### TASK INPUTS

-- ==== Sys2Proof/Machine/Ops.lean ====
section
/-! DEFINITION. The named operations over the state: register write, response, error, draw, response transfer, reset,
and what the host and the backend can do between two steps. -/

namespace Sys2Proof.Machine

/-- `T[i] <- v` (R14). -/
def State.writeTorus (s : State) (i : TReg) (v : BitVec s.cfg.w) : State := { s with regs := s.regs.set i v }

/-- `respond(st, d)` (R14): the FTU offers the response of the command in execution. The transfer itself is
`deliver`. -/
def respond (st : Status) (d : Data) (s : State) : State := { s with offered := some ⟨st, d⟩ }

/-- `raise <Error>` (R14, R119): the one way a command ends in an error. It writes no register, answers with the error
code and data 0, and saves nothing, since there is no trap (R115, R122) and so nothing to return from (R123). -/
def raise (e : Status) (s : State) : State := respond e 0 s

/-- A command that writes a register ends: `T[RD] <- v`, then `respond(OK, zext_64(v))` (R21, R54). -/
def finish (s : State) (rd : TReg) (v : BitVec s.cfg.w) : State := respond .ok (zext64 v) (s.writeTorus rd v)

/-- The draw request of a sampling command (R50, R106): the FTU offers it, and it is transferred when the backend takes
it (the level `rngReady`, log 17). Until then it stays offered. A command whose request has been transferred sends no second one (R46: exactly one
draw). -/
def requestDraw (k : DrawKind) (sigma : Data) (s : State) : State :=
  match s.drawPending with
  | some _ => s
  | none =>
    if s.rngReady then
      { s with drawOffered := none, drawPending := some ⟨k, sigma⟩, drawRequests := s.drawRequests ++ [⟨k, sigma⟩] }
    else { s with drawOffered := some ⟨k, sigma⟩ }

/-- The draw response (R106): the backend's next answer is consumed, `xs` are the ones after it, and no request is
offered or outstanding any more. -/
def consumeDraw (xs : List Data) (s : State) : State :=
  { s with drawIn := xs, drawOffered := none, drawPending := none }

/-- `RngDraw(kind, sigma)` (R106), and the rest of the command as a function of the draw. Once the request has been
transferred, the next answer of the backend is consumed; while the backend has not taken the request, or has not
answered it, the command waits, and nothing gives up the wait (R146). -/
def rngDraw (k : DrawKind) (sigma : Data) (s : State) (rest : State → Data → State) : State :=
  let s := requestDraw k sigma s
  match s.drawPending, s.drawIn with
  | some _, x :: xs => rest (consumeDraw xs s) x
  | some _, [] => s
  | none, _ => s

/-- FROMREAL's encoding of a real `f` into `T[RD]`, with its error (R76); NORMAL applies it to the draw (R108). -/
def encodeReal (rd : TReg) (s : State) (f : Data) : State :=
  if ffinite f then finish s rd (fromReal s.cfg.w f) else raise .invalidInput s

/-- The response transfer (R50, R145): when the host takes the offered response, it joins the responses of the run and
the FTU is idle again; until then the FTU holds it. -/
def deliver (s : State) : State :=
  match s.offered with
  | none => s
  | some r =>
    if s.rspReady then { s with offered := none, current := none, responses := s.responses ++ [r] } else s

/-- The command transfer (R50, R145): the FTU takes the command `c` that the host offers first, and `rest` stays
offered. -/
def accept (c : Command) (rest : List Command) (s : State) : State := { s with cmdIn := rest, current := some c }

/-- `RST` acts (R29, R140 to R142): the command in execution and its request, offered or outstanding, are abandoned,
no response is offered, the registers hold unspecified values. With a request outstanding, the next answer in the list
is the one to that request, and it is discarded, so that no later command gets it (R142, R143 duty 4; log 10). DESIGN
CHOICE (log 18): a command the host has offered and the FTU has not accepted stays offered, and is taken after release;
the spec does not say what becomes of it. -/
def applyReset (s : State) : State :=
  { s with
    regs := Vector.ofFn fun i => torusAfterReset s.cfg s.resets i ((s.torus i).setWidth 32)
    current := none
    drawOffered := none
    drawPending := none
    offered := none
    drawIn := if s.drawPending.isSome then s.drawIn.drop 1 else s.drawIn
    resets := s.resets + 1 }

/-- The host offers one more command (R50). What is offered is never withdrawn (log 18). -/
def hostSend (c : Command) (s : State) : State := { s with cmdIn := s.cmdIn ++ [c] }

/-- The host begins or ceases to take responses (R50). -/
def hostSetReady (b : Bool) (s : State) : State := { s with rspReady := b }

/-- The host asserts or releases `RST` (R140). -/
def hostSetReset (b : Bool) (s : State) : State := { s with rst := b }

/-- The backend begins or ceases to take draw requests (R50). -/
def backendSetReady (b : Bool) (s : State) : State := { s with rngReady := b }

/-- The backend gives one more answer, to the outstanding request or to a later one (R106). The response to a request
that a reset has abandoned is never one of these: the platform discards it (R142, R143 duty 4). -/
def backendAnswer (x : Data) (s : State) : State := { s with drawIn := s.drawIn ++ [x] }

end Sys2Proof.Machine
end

### WHAT IS NEEDED
Look for the word "drawOffered" throughout the material above and copy every line that has it.

### RESULT BELOW
      { s with drawOffered := none, drawPending := some ⟨k, sigma⟩, drawRequests := s.drawRequests ++ [⟨k, sigma⟩] }
    else { s with drawOffered := some ⟨k, sigma⟩ }
  { s with drawIn := xs, drawOffered := none, drawPending := none }
    drawOffered := none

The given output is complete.